What Are Sensory Toys and How do They Help?
What Are Sensory Toys and How do They Help?
Sensory toys are important in early child development in relation to their facilitation of cognitive development, language interactions, symbolic and pretend play, problem-solving, social interactions, and physical activity. Using toys for pretend play can help children imitate, describe and cope with real-life circumstances and feelings.
There are many benefits of sensory toys that focus on the known senses: taste, smell, sight, touch, and sound. Most sensory toys stimulate the touch, sight, and sound senses as these are more accessible.
Toys that provide a sensory experience to stimulate these senses help with brain development, which is essential for sensory integration and cognitive development. They can also help build nerve connections in the brain’s pathways, which assist in completing complex tasks.
Playing with your child and their toys together helps to develop these skills, and by scaffolding the play, children will often engage with the toy at different developmental ages, allowing the toy to grow with your child.
Pictured above: Charlie The Weighted Puppy Dog
What Are Sensory Toys?
Sensory toys can range from weighted toys, to squeeze balls, to fidget spinners. All of which have a place depending on your child’s needs.
- Weighted Toys: Backed by evidence-based research, weighted toys such as our Charlie The Weighted Puppy Dog focus on Deep Pressure Touch Stimulation (DPTS), which is a firm tactile sensory input that provides a Proprioceptive* response to the body. It simulates firm hugs and compression and motivates the release of serotonin and dopamine in the brain. This helps children to regulate their emotions when going to sleep or when they are feeling emotionally overwhelmed.
- Tactile Toys: These toys stimulate a child’s touch senses and include things like Play Dough, slime, and squeeze balls.
- Visual Toys: These toys stimulate a child’s sight senses and include toys that light up. They also include things like sensory bottles with glitter for shaking and watching.

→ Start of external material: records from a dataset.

/-! ### Event entries and health samples (17 R371, R372, 23 R448) -/

/-- HEALTH_SAMPLE of a component in use: it is written, then what is newly low is raised (17 R372). -/
theorem execHealthSample_of_sample {s : State} {n x base : Nat} {m : Measure} (firmware : s.firmware = true) (component : n < 256)
    (samples : s.rdf .telHealthCfg 0 10 ≠ 0) (present : s.healthAbsent n = false) (used : s.healthUnused n = false)
    (sampled : s.sample n m = some (x, base)) :
    execHealthSample n m s = .next (
      let h := s.healthAfter n x base
      let t := { s with health := Assoc.set n h s.health }
      let t := if h.warn && !(s.healthOf n).warn then t.raise evWearWarn 0 n else t
      if h.fault && !(s.healthOf n).fault then t.raise evWearFault 0 n else t) := by
  simp only [execHealthSample, firmware, Nat.not_le.mpr component, samples, present, used, sampled, Bool.not_true,
    Bool.false_eq_true, or_self, ↓reduceIte]
  rfl

/-- `State.healthAfter` is the component whose fields are those of the rule (17 R372). -/
theorem State.healthAfter_eq_of_fields {s : State} {n x base : Nat} {y : Health}
    (score : y.score = nextScore (s.healthOf n).score x (s.rdf .telHealthCfg 10 4))
    (warn : y.warn = flagAfter (s.healthOf n).warn y.score (s.rdf .telHealthCfg 14 10) (s.rdf .telHealthCfg 34 10))
    (fault : y.fault = flagAfter (s.healthOf n).fault y.score (s.rdf .telHealthCfg 24 10) (s.rdf .telHealthCfg 34 10))
    (last : y.last = x) (errors : y.base = base) (present : y.present = true) : s.healthAfter n x base = y := by
  obtain ⟨yScore, yWarn, yFault, yLast, yBase, yPresent⟩ := y
  dsimp only at score warn fault last errors present
  subst score warn fault last errors present
  rfl

/-- Settles O57: the entry's guard, and the component that `State.healthAfter` writes. -/
theorem eventsAndHealthAreWritten : Obligations.EventsAndHealthAreWritten := by
  refine ⟨fun e l a t s waits attached enabled ha ht => ?entry,
    fun n x b m y w f t s firmware component samples present used sampled score hw hf warn fault last base isPresent ht => ?sample⟩
  case entry =>
    change execEventRingEntryWrite s = _
    subst ha
    simp only [execEventRingEntryWrite, waits, attached, enabled, ← ht, Bool.not_true, Bool.false_eq_true, or_self, ↓reduceIte]
  case sample =>
    have written : s.healthAfter n x b = y :=
      State.healthAfter_eq_of_fields score (warn.trans hw) (fault.trans hf) last base isPresent
    refine (execHealthSample_of_sample firmware component samples present used sampled).trans ?_
    simp only [written, warn, fault, ht, Bool.and_eq_true, Bool.not_eq_true']
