-- ==== Sys2Proof/Laws/State.lean ====
section
/-! SUPPORT. What each update of the state leaves in each field: one lemma per field per update, all by `rfl`; the
conditional updates (the edge detector, taking a turn) field by field after them. -/

namespace Sys2Proof.Machine


/-! ### setLine -/

@[simp] theorem State.setLine_lines (s : State) (l : Line) (x : LineState) : (s.setLine l x).lines = s.lines.put l x := rfl
@[simp] theorem State.setLine_ext (s : State) (l : Line) (x : LineState) : (s.setLine l x).ext = s.ext := rfl
@[simp] theorem State.setLine_result (s : State) (l : Line) (x : LineState) : (s.setLine l x).result = s.result := rfl
@[simp] theorem State.setLine_seq (s : State) (l : Line) (x : LineState) : (s.setLine l x).seq = s.seq := rfl
@[simp] theorem State.setLine_acc (s : State) (l : Line) (x : LineState) : (s.setLine l x).acc = s.acc := rfl
@[simp] theorem State.setLine_edgeEn (s : State) (l : Line) (x : LineState) : (s.setLine l x).edgeEn = s.edgeEn := rfl
@[simp] theorem State.setLine_edgePrev (s : State) (l : Line) (x : LineState) : (s.setLine l x).edgePrev = s.edgePrev := rfl
@[simp] theorem State.setLine_pend (s : State) (l : Line) (x : LineState) : (s.setLine l x).pend = s.pend := rfl
@[simp] theorem State.setLine_fault (s : State) (l : Line) (x : LineState) : (s.setLine l x).fault = s.fault := rfl
@[simp] theorem State.setLine_fcause (s : State) (l : Line) (x : LineState) : (s.setLine l x).fcause = s.fcause := rfl
@[simp] theorem State.setLine_rstN (s : State) (l : Line) (x : LineState) : (s.setLine l x).rstN = s.rstN := rfl
@[simp] theorem State.setLine_now (s : State) (l : Line) (x : LineState) : (s.setLine l x).now = s.now := rfl
@[simp] theorem State.setLine_params (s : State) (l : Line) (x : LineState) : (s.setLine l x).params = s.params := rfl
@[simp] theorem State.setLine_host (s : State) (l : Line) (x : LineState) : (s.setLine l x).host = s.host := rfl
@[simp] theorem State.setLine_agenda (s : State) (l : Line) (x : LineState) : (s.setLine l x).agenda = s.agenda := rfl
@[simp] theorem State.setLine_draws (s : State) (l : Line) (x : LineState) : (s.setLine l x).draws = s.draws := rfl

/-! ### setLatch -/

@[simp] theorem State.setLatch_lines (s : State) (l : Line) (v : Level) : (s.setLatch l v).lines = s.lines.put l { s.line l with lat := v } := rfl
@[simp] theorem State.setLatch_ext (s : State) (l : Line) (v : Level) : (s.setLatch l v).ext = s.ext := rfl
@[simp] theorem State.setLatch_result (s : State) (l : Line) (v : Level) : (s.setLatch l v).result = s.result := rfl
@[simp] theorem State.setLatch_seq (s : State) (l : Line) (v : Level) : (s.setLatch l v).seq = s.seq := rfl
@[simp] theorem State.setLatch_acc (s : State) (l : Line) (v : Level) : (s.setLatch l v).acc = s.acc := rfl
@[simp] theorem State.setLatch_edgeEn (s : State) (l : Line) (v : Level) : (s.setLatch l v).edgeEn = s.edgeEn := rfl
@[simp] theorem State.setLatch_edgePrev (s : State) (l : Line) (v : Level) : (s.setLatch l v).edgePrev = s.edgePrev := rfl
@[simp] theorem State.setLatch_pend (s : State) (l : Line) (v : Level) : (s.setLatch l v).pend = s.pend := rfl
@[simp] theorem State.setLatch_fault (s : State) (l : Line) (v : Level) : (s.setLatch l v).fault = s.fault := rfl
@[simp] theorem State.setLatch_fcause (s : State) (l : Line) (v : Level) : (s.setLatch l v).fcause = s.fcause := rfl
@[simp] theorem State.setLatch_rstN (s : State) (l : Line) (v : Level) : (s.setLatch l v).rstN = s.rstN := rfl
@[simp] theorem State.setLatch_now (s : State) (l : Line) (v : Level) : (s.setLatch l v).now = s.now := rfl
@[simp] theorem State.setLatch_params (s : State) (l : Line) (v : Level) : (s.setLatch l v).params = s.params := rfl
@[simp] theorem State.setLatch_host (s : State) (l : Line) (v : Level) : (s.setLatch l v).host = s.host := rfl
@[simp] theorem State.setLatch_agenda (s : State) (l : Line) (v : Level) : (s.setLatch l v).agenda = s.agenda := rfl
@[simp] theorem State.setLatch_draws (s : State) (l : Line) (v : Level) : (s.setLatch l v).draws = s.draws := rfl
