/-- Settles O55: by the invariant SEQ's index is inside its list, so a turn of SEQ that is ready is its action step or its
finish; at acceptance the command's whole list is ahead, and its finish. -/
theorem progress_is_monotone : Obligations.Progress_is_monotone := by
  refine ⟨fun s t hs h hb hrs hrt => ⟨remaining_le_of_step h hb hrt, fun hn hw => ?_, fun hn hw ho => ?_⟩,
    fun i s₀ s hacc => ?_⟩
  · obtain ⟨-, u, hu, rfl⟩ := step_next_iff.1 h
    rw [hn] at hu
    cases hu
    have hready : s.popTurn.seqReady = true := by simp [seqReady_iff, hrs, hb, hw]
    simpa using State.seqTurn_remaining hready (by simpa using hs.seqIndex hb)
  · obtain ⟨-, u, hu, rfl⟩ := step_next_iff.1 h
    rw [hn] at hu
    cases hu
    have hover : s.popTurn.waitOver = true := by simpa [State.waitOver] using ho
    simpa using State.endWait_remaining (s := s.popTurn) (by simpa) (by simpa) (by simpa) hover
  · rw [hacc.remaining_eq]
    have hne := hacc.microSteps_ne_nil
    cases i with
    | nop | read | take | edgeEn => exact absurd rfl hne
    | cfgOut | cfgIn | set | latch | pullFrame | resetPulse => rfl

end Sys2Proof.Machine
end
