-- ==== Sys2Proof/Syntax.lean ====
section
/-! DEFINITION. The commands of the Kaljec 2240: one constructor of `Instr` for each row of spec/opcode_table.json, and the plain data its operands are made of. -/

namespace Sys2Proof

/-- Requester classes (Table 0-2). -/
inductive Cls where
  | cpu | transport | video | audio | display | periph | spare | internal
  deriving DecidableEq, Repr

/-- A read on the memory request link (R142). -/
structure ReadReq where
  addr : Addr
  len  : Nat
  cls  : Cls
  deriving DecidableEq, Repr

/-- A write on the memory request link: its bytes, and one enable for each (R142). Its length is the number of bytes. -/
structure WriteReq where
  addr    : Addr
  cls     : Cls
  data    : List Byte
  enables : List Bool
  deriving DecidableEq, Repr

/-- A request of either sort (R142). -/
inductive Request where
  | read  (r : ReadReq)
  | write (w : WriteReq)
  deriving DecidableEq, Repr

/-- An answer: the bytes (none for a write's acknowledgment) and the error flag (R142). -/
structure Answer where
  data : List Byte
  err  : Bool
  deriving DecidableEq, Repr

/-- The schedule part of a fixture entry (Table 4-1), as clamped by R69. -/
structure Schedule where
  service   : Service
  saleOpen  : Seconds
  kickOff   : Seconds
  finish    : Seconds
  base      : Credit
  floor     : Credit
  stepLen   : BitVec 16
  stepCut   : Credit
  allowance : BitVec 16
  blackout  : List Zone
  cancelled : Bool
  deriving DecidableEq, Repr

/-- The four entitlement kinds by name (R53). -/
inductive KindCode where
  | none | impulse | granted | pass
  deriving DecidableEq, Repr

/-- Ownership of a pass; only BOUGHT carries a paid amount (R80). -/
inductive Ownership where
  | none
  | bought (paid : Credit)
  | granted
  deriving DecidableEq, Repr

/-- Who caused a refund (Table 6-1). -/
inductive Cause where
  | operator | viewer
  deriving DecidableEq, Repr

/-- Kinds of purchase log entry; the refund cause is present for REFUND only (R106). -/
inductive LogKind where
  | purchase
  | passPurchase
  | refund (cause : Cause)
  deriving DecidableEq, Repr

/-- A purchase log entry (Table 6-1). -/
structure LogEntry where
  seq          : Seq
  kind         : LogKind
  ident        : BitVec 16
  amount       : Credit
  clock        : Seconds
  balanceAfter : Int
  deriving DecidableEq, Repr

/-- A group membership: group number and group key (Table 5-1). -/
structure Membership where
  group : Group
  key   : Key
  deriving DecidableEq, Repr

/-- The fields section S0 keeps (Table 12-1). The signed and the bounded fields are wider than their ranges, so that R173's range test means something. -/
structure S0Fields where
  balance     : Int
  reference   : Int
  spent       : Nat
  cap         : Nat
  overdraft   : Credit
  zone        : Zone
  memberships : List Membership
  lastSeq     : Seq
  nextSeq     : Seq
  deriving DecidableEq, Repr

/-- The fields section S1 keeps: the log count and the entries, oldest first (Table 12-1). `kindsOk` says that the kind and the refund
cause of every entry hold a value of Table 6-1, so that R173's range test means something for them too. -/
structure S1Fields where
  count   : Nat
  kindsOk : Bool
  entries : List LogEntry
  deriving DecidableEq, Repr

/-- A fixture record of S2; the schedule part is held exactly when the queued mark is set (R172). -/
structure FixtureRec where
  tag    : Tag
  kind   : KindCode
  passId : PassId
  paid   : Credit
  viewed : Bool
  queued : Option Schedule
  deriving DecidableEq, Repr

/-- A pass record of S2 (R172). -/
structure PassRec where
  id      : PassId
  owner   : Ownership
  members : List Tag
  deriving DecidableEq, Repr

/-- The records section S2 keeps (R172). -/
structure S2Fields where
  fixtures : List FixtureRec
  passes   : List PassRec
  deriving DecidableEq, Repr

/-- A captured image of a section (R176). -/
inductive SectionImage where
  | s0 (f : S0Fields)
  | s1 (entries : List LogEntry)
  | s2 (f : S2Fields)
  deriving DecidableEq, Repr

/-- What a section read brings back: the section's bytes, in address order, and what the fields they hold come to. The spec does not say
where in a section each field lies, so the fields stand beside the bytes (assumption log 12). -/
structure SectionBytes (α : Type) where
  bytes  : List Byte
  fields : α
  deriving DecidableEq, Repr

/-- A completed read of one of the three sections (R173). -/
inductive SectionRead where
  | s0 (r : SectionBytes S0Fields)
  | s1 (r : SectionBytes S1Fields)
  | s2 (r : SectionBytes S2Fields)
  deriving DecidableEq, Repr

/-- The three ways in which the memory does not acknowledge (R172). -/
inductive NoAck where
  | addressTimeout | wordAddressByte | dataByte
  deriving DecidableEq, Repr

/-- The commands, one constructor for each row of spec/opcode_table.json. A command that serves the message queue, takes the fetched
order or writes a report carries no operand: what it acts on stands in State. -/
inductive Instr where
  | powerOnReset
  | linkReset
  | upstreamRead (r : ReadReq)
  | upstreamWrite (w : WriteReq)
  | wholeCellWrite (w : WriteReq)
  | cellBreak (w : WriteReq)
  | gatedRead (r : ReadReq)
  | gatedReadAnswer (id : Nat) (a : Answer)
  | forwardedAnswer (id : Nat) (a : Answer)
  | slateReadAnswer (a : Answer)
  | ownWriteAck (err : Bool)
  | holdTimerExpiry (region slot : Nat)
  | unwrapCompletion
  | announcement
  | passCellCompletion
  | timeCellAdoption
  | groupSet
  | zoneSet
  | purseTopup
  | limitsSet
  | entitleFixture
  | entitlePass
  | revokeFixture
  | revokePass
  | logAck
  | nightReset
  | secondEvent
  | armingWrite (r : Request)
  | placementHeadReadAnswer (a : Answer)
  | placementDescriptorReadAnswer (a : Answer)
  | orderProducerWrite (w : WriteReq)
  | reportConsumerWrite (w : WriteReq)
  | orderFetch
  | orderFetchAnswer (a : Answer)
  | buyFixture
  | buyPass
  | cancel
  | quote
  | quotePass
  | purse
  | logRead
  | fixtureList
  | badOrder
  | placedReportWrite
  | replyRecordWrite
  | conditionWrite
  | eepromSectionRead (r : SectionRead)
  | writePassStart
  | pageWriteComplete
  | busArbitrationLoss
  | eepromNoAcknowledge (why : NoAck)
  | transactionReissue
  deriving DecidableEq, Repr

end Sys2Proof
end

- Scented Toys: These toys stimulate a child’s sense of smell and can be anything from scented pens to scented cuddly toys to sleep with.
- Audio Toys: These stimulate a child’s hearing and include toys that play music or make noises.
How Do They Help?
Sensory toys are beneficial for all children. They support the development of language and motor skills, help with cognitive growth, foster interactions, and encourage experimentation.
Here are some other ways sensory toys help:
- They help with language skills
Your child’s language skills can develop naturally through playing with sensory toys. They learn through experiences and their environment to communicate their emotions, wants, and needs.
By playing with your child and their sensory toys, you can encourage language development by using descriptive words like cuddly, soft, squishy, bumpy etc. Asking them how their toy feels gets them thinking about their touch senses. You can also use action words like cuddle, bounce, squeeze etc.
Even without prompting, your child will develop their language skills as these toys lend themselves to pretend play. Add other toys or props to encourage play.
- They support the development of fine motor skills
Sensory toys can support your child’s development with fine motor skills such as tying shoelaces, writing and zipping their jackets. Often sensory toys and play focus on building, pouring, mixing, and squeezing, which helps your child to build the small muscle groups in their hands that coordinate movement.
- They support the development of gross motor skills
Sensory toys and sensory play can engage children and help them to develop their gross motor skills. This includes activities and toys that engage your child’s larger muscles like arms, legs, and core. Any sensory activities or toys that contribute to a child’s development of balance and spatial awareness are beneficial. This includes bouncing a ball, walking, running, skipping etc.
- They help with cognitive growth
Cognitive skills are the skills used to problem-solve and create ideas from current ideas. The process of problem-solving begins with observing the sensory toy and identifying its attributes. Children often use their energy to explore objects and then store the information. This is called sensory memory, and this is how children establish an understanding and gain knowledge from something.
By playing with sensory toys, your child will learn to think about how things work by doing experiments and assessing the results. This teaches them how to take on challenges they encounter with confidence.
- They can create a calming effect
A child’s sensory system can help them in calming down. This is particularly important for children as they learn to self-regulate their emotions. Sensory toys are great as they can either stimulate your child who might be sluggish, or they can support your child if they are hyperactive or have trouble paying attention.
- They foster social interaction
Playing with sensory toys with siblings or friends helps your child to develop social skills. They learn how to communicate, troubleshoot problems, and learn to share and adapt to how others play.
Adding a sensory bin at home with a range of sensory toys and activities can further stimulate your child’s senses. You can include:
- Craft activities
- Painting activities
- Playdough
- Rice or pasta containers
- Weighted toys
- Balloons for blowing up
- Audio toys
- Headphones that link with your audio speaker
The list is endless.
Sensory toys allow children to become more flexible and adaptable within other areas of their lives. By using their senses and engaging with sensory toys, they can develop the skills so that the world becomes less overwhelming. Sensory toys are a tool for children to support them as they learn to cope with whatever comes their way in life.